Стоя на правом фланге общего строя и слушая Сахарова, я думал, что такие же слова я уже слышал и при такой же обстановке в бригаде Гиля. Припоминая рассказы отца Гермогена о формировании РННА, не сомневался, что и там произносились эти же самые обещания о развертывании будущих больших соединений… Но где эти «соединения»? Может быть, наконец сейчас эти слова не останутся пустыми обещаниями? Сахаров говорил убежденно, со стороны казалось, что он ни в какой степени не сомневается в том, что все, о чем он говорит как о будущем, несомненно, очень скоро осуществится. Присутствие здесь же второго генерал-лейтенанта Жиленкова и еще одного полковника Кромиади говорило будто бы в пользу этих обещаний.

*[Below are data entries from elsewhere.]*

-- ==== Sys2Proof/Machine/Tile.lean ====
section
/-! DEFINITION. Tile mode, the tile shape, the weight buffer, tile operations and vtrans (12 R265 to R289; 07 R181). -/

namespace Sys2Proof.Machine

/-! ## Entering and leaving tile mode (R265, R266) -/

/-- Weight of leave for tile mode in W (20 R418). -/
def tileWeight : Nat := 18

/-- Zeroes y0 and y1 over a thread's lanes. -/
def State.zeroY (s : State) (tid : Nat) : State :=
  let x := s.lanesOf tid
  x.phys.foldl (fun (s : State) pl => s.zeroReg (regKey x.pp (nearOff pl + 0x600)) 512) s

/-- Takes the unit and enters tile mode. -/
def State.enterTile (s : State) (tid : Nat) (discard : Bool) : State :=
  let l := pairOf tid
  let s := s.setPair l { s.pair l with tmu := some tid }
  let s := (s.setTh tid ((s.th tid).setTmd true)).zeroY tid
  if discard then s.zeroTile l else s

/-- tmode. An entry that waits for the unit or for leave has not started: only its request for leave stands. -/
def execTmode (d t : BitVec 1) (s : State) : Out :=
  .next (
    if s.me.tile == (t == 1) then (if d = 1 then s.zeroTile s.myL else s).retire
    else if t = 0 then
      let s := s.leaveTile s.tid
      (if d = 1 then s.zeroTile s.myL else s).retire
    else if s.myPair.tmu.isSome then s
    else if s.me.leave then (s.enterTile s.tid (d == 1)).retire
    else if s.me.leaveAsked then s
    else s.askLeave ⟨s.tid, true, 0, 0, tileWeight, false⟩)

/-! ## The shape (R269) -/

/-- Pass depth and largest N by element type and slice count. -/
def passDepth (et slc : Nat) : Nat :=
  match et with
  | 7 => 64
  | 4 => 32
  | 5 => 32
  | 8 => 32
  | 2 => 16
  | 3 => 16
  | 0 => if 3 ≤ slc then 32 else 1
  | _ => 1
def largestN (et slc : Nat) : Nat := if et = 0 && decide (3 ≤ slc) then 64 else 128

/-- tshape: the registers of M, N and K. -/
def execTshape (k n m : BitVec 5) (s : State) : Out :=
  let t := s.me
  let p := passDepth t.et t.slc
  .next (s.setMe { t with
    tm := w64 (Nat.min (s.sr n).toNat 64)
    tn := w64 (Nat.min (s.sr m).toNat (largestN t.et t.slc))
    tk := w64 (Nat.min (s.sr k).toNat 128 / p * p) }).retire

/-! ## The weight buffer (R270 to R273) -/

def wdK (d : Word) : Nat := bits d 26 16
def wdN (d : Word) : Nat := bits d 15 8
def wdFmt (d : Word) : Nat := bits d 3 0
def wdValid (d : Word) : Bool := d.getLsbD 63
/-- Image size Z. -/
def wdBytes (d : Word) : Nat :=
  if wdFmt d = 6 then 17 * (wdK d / 32) * wdN d else wdK d * wdN d * codeBytes (wdFmt d)
/-- R270's limits on a descriptor. -/
def wdBad (d : Word) : Bool :=
  bits d 63 27 != 0 || bits d 7 4 != 0 || wdK d == 0 || decide (1024 < wdK d) || (wdFmt d == 6 && wdK d % 32 != 0) ||
  wdN d == 0 || decide (128 < wdN d) || !(([0, 2, 3, 4, 5, 6, 8] : List Nat).contains (wdFmt d)) || decide (65536 < wdBytes d)

/-- Sets a slot's descriptor: 0 makes it invalid. -/
def State.setWb (s : State) (l : Nat) (w : BitVec 4) (d : Word) : State :=
  let p := s.pair l
  s.setPair l { p with wb := p.wb.set w.toNat d w.isLt }

/-- Bytes of words that are written, the last in part, no longer fail (03 R103). -/
def State.healReg (s : State) (key n : Nat) : State :=
  { s with regBad := s.regBad.filter fun k => !(decide (key ≤ k) && decide (k < key + n)) }

/-- Places an image in a slot. -/
def State.putImage (s : State) (l : Nat) (w : BitVec 4) (d : Word) (bs : List Byte) : State :=
  let key := regKey (s.physPair l) (weightOff w.toNat)
  ((s.putReg key bs).healReg key ((bs.length + 7) / 8 * 8)).setWb l w (d ||| w64 (2 ^ 63))

def execWbload (w : BitVec 4) (n x : BitVec 5) (s : State) : Out :=
  let word := Enc.wbload w n x
  let d := s.sr x
  let va := s.sr n
  .next (
    if wdBad d then s.illegal word .reservedField
    else if va.toNat % 64 ≠ 0 then s.trap cMisaligned 0 va
    else
      let count := (wdBytes d + 63) / 64
      let who := s.who s.tid
      match translateElems who (fun i => [⟨va + w64 (64 * i), 64, 64, .load⟩]) (List.range count) s [] [] with
      | (⟨_, _, true⟩, s) => s
      | (⟨_, some (_, f), false⟩, s) => s.faultAt f
      | (⟨placed, none, false⟩, s) =>
        -- once a granule is asked for, the instruction runs to completion (step 4)
        match s.loadElems s.tid placed true with
        | (⟨_, _, true⟩, s) => s
        | (⟨_, some (_, f), false⟩, s) =>
          (if f.cause = cDataLost then s.setWb s.myL w 0 else s).faultAt f
        | (⟨data, none, false⟩, s) =>
          let bs := (data.flatMap fun e => e.2.flatMap id).take (wdBytes d)
          ((s.putImage s.myL w d bs).countHot who 0 placed).retire)

def execWbinv (w : BitVec 4) (s : State) : Out := .next (s.setWb s.myL w 0).retire

/-! ## Accumulators (R102, R277) -/

/-- The format of an accumulator element under an element type. -/
def accFmt (et : Nat) : Fmt := if et = 0 then fmt64 else fmt40
def accKey (pp a et i j : Nat) : Nat := regKey pp (accOff a + (if et = 0 then i * 128 + 2 * j else i * 128 + j) * 5)
def accBytes (et : Nat) : Nat := if et = 0 then 8 else 5
def State.accGet (s : State) (pp a et i j : Nat) : Nat := leNat (s.regBytes (accKey pp a et i j) (accBytes et))
def State.accFails (s : State) (pp a et i j : Nat) : Bool := s.regFails (accKey pp a et i j) (accBytes et)
/-- Writes an element; an FP64 element's two following bytes are set to 0. -/
def State.accPut (s : State) (pp a et i j v : Nat) : State :=
  s.putReg (accKey pp a et i j) (leBytes (if et = 0 then 10 else 5) v)
def accCols (et : Nat) : Nat := if et = 0 then 64 else 128

/-! ## Rows (R276) -/

/-- What one row computes: accumulator writes, group elements, scale elements, exceptions, and its cause if it meets one. -/
structure TileRow where
  accs : List (Nat × Nat × Nat)
  /-- group elements with their values and exceptions -/
  els : List (Nat × Nat × Exc)
  scales : List (Nat × Nat)
  exc : Exc
  fail : Option Fail
  deriving DecidableEq, Repr

def TileRow.failed (f : Fail) : TileRow := ⟨[], [], [], 0, some f⟩

/-- Rows in ascending order up to the first that meets a cause. -/
def collectRows (f : Nat → TileRow) : List Nat → List TileRow × Option (Nat × Fail)
  | [] => ([], none)
  | r :: rest =>
    match (f r).fail with
    | some e => ([], some (r, e))
    | none => let y := collectRows f rest; (f r :: y.1, y.2)

/-- Ends a tile operation that works by rows: `apply` commits the first `n` rows. -/
def State.tileRows (s : State) (n : Nat) (fail : Option Fail) (apply : State → State) : State :=
  match fail with
  | none => (apply s).vdone
  | some f =>
    if n = 0 then s.faultAt f
    else
      let s := apply s
      (s.setMe { s.me with tm := w64 n, tal := talWord n 0, trc := w64 f.cause, tra := f.addr }).vdone

/-- The lower of two causes by row; on one row the first, which the pipeline meets ahead of the other. -/
def firstCause (a b : Option (Nat × Fail)) : Option (Nat × Fail) :=
  match a, b with
  | some (r, f), some (q, g) => if q < r then some (q, g) else some (r, f)
  | some x, none => some x
  | none, y => y

/-- What the stream bound to an operand supplied: its lowest failure, each element's exceptions, and its accesses. -/
structure TileIn where
  fail : Option (Nat × Fail)
  excs : List (Nat × Exc)
  placed : List (Nat × List Placed)

/-- Reads the stream bound to an operand over its first n elements into its window (R282). An operation that has asked for elements outside
the module runs to completion (R276). None while it waits. -/
def State.tileStream (s : State) (code : BitVec 6) (o : Operand) (n : Nat) : Option TileIn × State :=
  match s.me.bound code false with
  | none => (some ⟨none, [], []⟩, s)
  | some b =>
    match translateElems (s.who s.tid) (fun i => b.readAccs i) (List.range n) s [] [] with
    | (⟨_, _, true⟩, s) => (none, s)
    | (⟨placed, tf, false⟩, s) =>
      match s.loadElems s.tid placed true with
      | (⟨_, _, true⟩, s) => (none, s)
      | (⟨data, df, false⟩, s) =>
        let st := stageAll s.me (s.lanesOf s.tid) [(code, o, b)] data s []
        let f := match st.2.2 with
          | some f => some f
          | none => match df with
            | some f => some f
            | none => tf
        (some ⟨f, st.2.1.map fun e => (e.1, e.2.1), placed⟩, st.1)

/-- Counts the committed elements of a stream read (02 R67) and moves its position by them. -/
def State.tileRead (s : State) (code : BitVec 6) (y : TileIn) (n : Nat) : State :=
  match s.me.bound code false with
  | none => s
  | some b => (s.countHot (s.who s.tid) b.hotClass (y.placed.filter fun e => decide (e.1 < n))).advanceBinds [code] n

/-- Exceptions of the stream elements of a row. -/
def rowStreamExc (excs : List (Nat × Exc)) (width r : Nat) : Exc :=
  (excs.filter fun (e : Nat × Exc) => e.1 / width == r).foldl (fun (a : Exc) e => a ||| e.2) 0

/-! ## tzero and tscale (R278) -/

def execTzero (d : BitVec 3) (s : State) : Out :=
  .next (s.zeroReg (regKey (s.physPair s.myL) (accOff d.toNat)) 40960).vdone

/-- Values of a whole accumulator times a factor, with the exceptions of the lowest element that raises an enabled one. -/
def execTscale (d : BitVec 3) (n : BitVec 5) (s : State) : Out :=
  let t := s.me
  let et := t.et
  let pp := s.physPair s.myL
  let a := d.toNat
  let f := accFmt et
  let c := t.ctl
  let factor := if et = 0 then fmt64.operand c.fz (s.sr n).toNat else fmt32.operand c.fz ((s.sr n).toNat % 2 ^ 32)
  let cells := (List.range 64).flatMap fun i => (List.range (accCols et)).map fun j => (i, j)
  .next (
    if cells.any fun p => s.accFails pp a et p.1 p.2 then s.faultAt (Fail.lost 0)
    else
      let res := cells.map fun p => (p, roundTo f c.nearest 0 0 ((f.operand c.fz (s.accGet pp a et p.1 p.2)).mul factor))
      match res.find? fun r => t.enabled r.2.2 with
      | some r => s.faultAt (Fail.arith r.2.2)
      | none =>
        let s := res.foldl (fun (s : State) r => s.accPut pp a et r.1.1 r.1.2 r.2.1) s
        (s.setMe (s.me.addFlags (res.foldl (fun (x : Exc) r => x ||| r.2.2) 0))).vdone)

/-! ## Matrix multiply-accumulate (R279 to R283) -/

/-- Slot formats a tmma accepts for an element type. -/
def slotFmts (et slc : Nat) : List Nat :=
  match et with
  | 7 => [6]
  | 4 => [4, 5, 6]
  | 5 => [4, 5, 6]
  | 8 => [8]
  | 2 => [2, 3, 4, 5, 6]
  | 3 => [2, 3, 4, 5, 6]
  | 0 => if 3 ≤ slc then [0] else []
  | _ => []

/-- A B4 code's value under its scale byte (07 R168). -/
def b4Scaled (scale code : Nat) : Val := (b4Val (scale / 64) code).scale ((scale % 64 : Int) - 32)

/-- First byte and length of what element (k, j) of a slot reads: its code and, for B4, its scale byte (R271). -/
def weightPlaces (d : Word) (k j : Nat) : List (Nat × Nat) :=
  let n := wdN d
  if wdFmt d = 6 then
    [(16 * (k / 32 * n + j) + k % 32 / 2, 1), (16 * (wdK d / 32) * n + k / 32 * n + j, 1)]
  else
    let w := codeBytes (wdFmt d)
    [((k * n + j) * w, w)]
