/-- nmadd (R332): each active element is one add at memory. -/
def execNmadd (v : BitVec 6) (n : BitVec 5) (x : BitVec 1) (c : BitVec 1) (k : BitVec 3) (s : State) : Out :=
  .next (s.withNear (Enc.nmadd v n x c k) v n x false fun ov addr srcs =>
    let t := s.me
    s.nearFrame
      { srcs := (v, ov) :: srcs, maskSrcs := [], dst := .none, mask := k, neg := c == 1, accs := accsOf addr t.ebytes .near
        comp := fun s x i _ => (some (s.elem x ov i), 0), idx := srcs.map (·.1)
        hot := 3, noMp := false, accum := false, fin := fun s => s }
      (fun o s => (o, s))
      (fun s _ _ els =>
        let first := s.wseq
        els.foldl (fun (s : State) e => match e.own with
          | some p => s.commitNear s.tid p.acc.va p.at_.pa (BitVec.ofNat 4 t.et) t.fcs e.i (w64 (e.v.getD 0)) first
          | none => s) s))

/-- The target of an add among an element's accesses. -/
def Elem.target (e : Elem) : Option Placed := e.placed.find? fun p => p.acc.use == .near
/-- Whether an element's add meets an uncorrectable word. -/
def State.addLost (s : State) (fmt : Nat) (e : Elem) : Bool :=
  match e.target with
  | some p => s.lostIn p.at_.pa (codeBytes fmt)
  | none => false

/-- The adds of nmfadd in ascending order. Below `stop` each is performed and answers the old value. From `lost` on, the lowest element that
meets a lost word, each is performed or not by a free choice, and its value is discarded (R333). -/
def nearAdds (fmt : Nat) (fcs : Word) (stop lost : Nat) : List Elem → State → List Elem → State × List Elem
  | [], s, acc => (s, acc)
  | e :: rest, s, acc =>
    match e.target with
    | none => nearAdds fmt fcs stop lost rest s acc
    | some p =>
      let add (s : State) : State := s.memAdd s.tid p.at_.pa fmt fcs e.i (e.v.getD 0) p.acc.va (s.th s.tid).pc
      if e.i < stop then
        nearAdds fmt fcs stop lost rest (add s) (acc ++ [{ e with v := some (leNat (s.bytes p.at_.pa (codeBytes fmt))), exc := 0 }])
      else if e.i < lost then nearAdds fmt fcs stop lost rest s acc
      else
        let c := s.fresh
        nearAdds fmt fcs stop lost rest (if Config.freeBit c.1 && !s.addLost fmt e then add c.2 else c.2) acc

/-- The lowest element whose add meets a lost word (R333). -/
def State.nearLost (s : State) (els : List Elem) : Option (Nat × Fail) :=
  (els.find? fun e => s.addLost s.me.et e).map fun e => (e.i, Fail.lost ((e.target.map fun p => p.acc.va).getD 0))

/-- An outcome whose adds have been made: those below where it stops, and, where a lost word trimmed it, some of those above. -/
def State.nearOutcome (o : Outcome) (s : State) : Outcome × State :=
  let t := s.me
  let r := match o.late with
    | none => nearAdds t.et t.fcs (2 ^ 64) (2 ^ 64) o.els s []
    | some (k, above) => nearAdds t.et t.fcs o.stop k (o.els ++ above) s []
  ({ o with els := r.2 }, r.1)

/-- What nmfadd works on: its group is read and written. -/
def nearSpec (v : BitVec 6) (ov : Operand) (srcs : List (BitVec 6 × Operand)) (addr : AddrFn) (w : Nat) (c : BitVec 1) (k : BitVec 3) : VSpec :=
  { srcs := srcs, maskSrcs := [], dst := .reg v ov, mask := k, neg := c == 1, accs := accsOf addr w .near
    comp := fun s x i _ => (some (s.elem x ov i), 0), idx := srcs.map (·.1)
    hot := 3, noMp := false, accum := true, late := State.nearLost, fin := fun s => s }

/-- nmfadd (R332): the data group receives the values that stood before each add. -/
def execNmfadd (v : BitVec 6) (n : BitVec 5) (x : BitVec 1) (c : BitVec 1) (k : BitVec 3) (s : State) : Out :=
  .next (s.withNear (Enc.nmfadd v n x c k) v n x true fun ov addr srcs =>
    s.nearFrame
      (nearSpec v ov srcs addr s.me.ebytes c k) State.nearOutcome noExtra)
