/-- The STAT of a restore's header: wrong magic, version, level, or a size that disagrees with HELD and OPT. -/
def imgHeaderStat (img : List Host.Cell) : Nat :=
  if imgN img 0 4 ≠ 0x55584349 ∨ imgN img 4 2 = 0 then 4
  else if 1 < imgN img 4 2 then 5
  else if imgN img 6 2 ≠ 1 then 6
  else if imgN img 0x14 1 ≥ 4 ∨ imgN img 8 8 ≠ imgSize (imgHeld img) (imgOpt img 0) (imgOpt img 1) then 4
  else 0

/-- The STAT of an image's placement on a thread (R400, STAT 7). -/
def State.imgPlaced (s : State) (tid : Nat) (img : List Host.Cell) : Bool :=
  let p := s.pair (pairOf tid)
  let other := if tid % 2 = 0 then tid + 1 else tid - 1
  imgN img 0x11 1 == p.idx && imgN img 0x12 1 == tid % 2 && (imgHeld img &&& s.held other) == 0 &&
  !(imgOpt img 0 && ((s.th other).tile || p.tmu == some other))

/-- Reads an image at an address, with every check of a restore. -/
def State.readImage (s : State) (tid part : Nat) (spa : Bool) (addr : Nat) : Except (Option (Nat × Nat)) (List Host.Cell) × State :=
  match s.imageRange part spa addr 4096 false with
  | (.wait, _) => (.error none, s)
  | (.stat c a, s) => (.error (some (c, a)), s)
  | (.ok first, _) =>
    if s.pagesLost first then (.error (some (8, 0)), s)
    else
      let head := s.getImagePages first
      let st := imgHeaderStat head
      if st ≠ 0 then (.error (some (st, 0)), s)
      else match s.imageRange part spa addr (imgN head 8 8) false with
        | (.wait, _) => (.error none, s)
        | (.stat c a, s) => (.error (some (c, a)), s)
        | (.ok pas, s') =>
          let img := s.getImagePages pas
          if s.pagesLost pas then (.error (some (8, 0)), s)
          else if !imgClean img then (.error (some (4, 0)), s)
          else if !s.imgPlaced tid img then (.error (some (7, 0)), s)
          else (.ok img, s')

/-! ## The walker block (R404) -/

/-- One queue's part of the block. -/
def Part.walkerPart (p : Part) (prio : Nat) : List Host.Cell :=
  let q := p.queue prio
  let ws := p.walk.filter fun w => w.prio == prio
  dense (prio * 0x2000) (leBytes 8 q.head ++ leBytes 8 q.tail ++ leBytes 4 ws.length ++ leBytes 4 0 ++
    ws.flatMap fun w => leBytes 8 w.j ++ leBytes 8 w.next)

def Part.walkerBlock (p : Part) : List Host.Cell := (List.range 4).flatMap p.walkerPart

/-- Entry k of a queue's part. -/
def wkEntry (img : List Host.Cell) (prio k : Nat) : Nat × Nat :=
  (imgN img (prio * 0x2000 + 24 + 16 * k) 8, imgN img (prio * 0x2000 + 32 + 16 * k) 8)

/-- A malformed walker block for a partition: a count or a record out of range, or a non-zero byte past the entries. -/
def wkBad (p : Part) (img : List Host.Cell) : Bool :=
  (List.range 4).any fun prio =>
    let o := prio * 0x2000
    let head := imgN img o 8
    let tail := imgN img (o + 8) 8
    let np := imgN img (o + 16) 4
    let es := (List.range np).map (wkEntry img prio)
    decide (255 < np) || imgN img (o + 20) 4 != 0 || decide (tail < head) || decide ((p.queue prio).cap < tail - head) ||
    es.any (fun e => decide (e.1 < head) || decide (tail ≤ e.1) || e.2 == 0) || (es.map (·.1)).eraseDups.length != np ||
    img.any (fun c => decide (o + 24 + 16 * np ≤ c.1) && decide (c.1 < o + 0x2000))

/-- The iterations below NEXT of a record that contexts of the partition's threads hold: they gate until they execute kend (R404). -/
def State.heldIters (s : State) (part prio j next : Nat) : List Nat :=
  let tids := (s.partPairs part).flatMap fun l => [2 * l, 2 * l + 1]
  (tids.filter fun tid =>
    let t := s.th tid
    t.run != .free && t.lq == prio && t.lrec == j && decide (t.iter < next)).map fun tid => (s.th tid).iter

/-- The partition with an imported block: iterations below NEXT are dispatched; those of contexts restored before the import gate, and
those of contexts restored after it will (R404). -/
def State.importWalk (s : State) (part : Nat) (img : List Host.Cell) : State :=
  let p := s.part part
  let one (prio : Nat) : List Walk := (List.range (imgN img (prio * 0x2000 + 16) 4)).map fun k =>
    let e := wkEntry img prio k
    ⟨prio, e.1, e.2, s.heldIters part prio e.1 e.2, decide (lrTotal (s.queued { p.queue prio with head := 0 } e.1) ≤ e.2)⟩
  let lq : Vector LaunchQ 4 := Vector.ofFn fun (k : Fin 4) =>
    { p.lq[k] with head := imgN img (k.val * 0x2000) 8, tail := imgN img (k.val * 0x2000 + 8) 8 }
  s.setPart part { p with lq := lq, walk := (List.range 4).flatMap one }

/-- A restored context's iteration gates its launch until it executes kend (R404). -/
def State.relive (s : State) (tid : Nat) : State :=
  match (s.pair (pairOf tid)).part with
  | none => s
  | some n =>
    let t := s.th tid
    let p := s.part n
    s.setPart n { p with walk := p.walk.map fun w =>
      if w.prio = t.lq ∧ w.j = t.lrec ∧ t.iter < w.next ∧ !w.live.contains t.iter then { w with live := w.live ++ [t.iter] } else w }

end Sys2Proof.Machine
end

Вскоре и действительно прибыло пополнение в виде двух маршевых рот, из которых одна была офицерская, в том числе и несколько полковников, среди них – старый седовласый полковник Бородин. Дело шло как будто и в самом деле к формированию бригады.
В километре от школы, где мы были размещены, находилась древняя-древняя церквушка, Саввина пустошь, еще псковско-новгородских времен строительства, не позже XIV века, со звонницей, какие строились в церквах только в древнем Новгороде и Пскове. Наполовину вросшая в землю, с низкими сводами и узкими зарешеченными окнами, она при немцах была вновь открыта для богослужений и собирала большие толпы верующих из окрестных деревень. По воскресеньям отец Гермоген отправлял в этой церквушке службы по согласованию с местным священником и произносил пламенные проповеди не только религиозного, но и русского патриотического, националистического содержания. Эти проповеди, в которых отец Гермоген призывал всю паству молиться за спасение России и православия, за благо для русского народа и мир для русской земли, никогда не упоминая о немцах как «спасителях» и «добродетелях», не могли, конечно, пройти незамеченными для немцев, тем более что резонанс у слушающих эти проповеди вызывали очень большой. Я сам видел множество людей в церкви, плачущих во время этих проповедей и горячо молящихся вместе с отцом Гермогеном.
Результатом такой «деятельности» отца Гермогена было то, что уже в июле он был отправлен назад, в Германию, за националистическую пропаганду во время проповедей и за «монархическую внешность», как выразился один немец. Удивительное внешнее сходство лица отца Гермогена с Николаем II, благодаря одинаковой форме бороды и усов, сыграло здесь роковую для отца Гермогена роль.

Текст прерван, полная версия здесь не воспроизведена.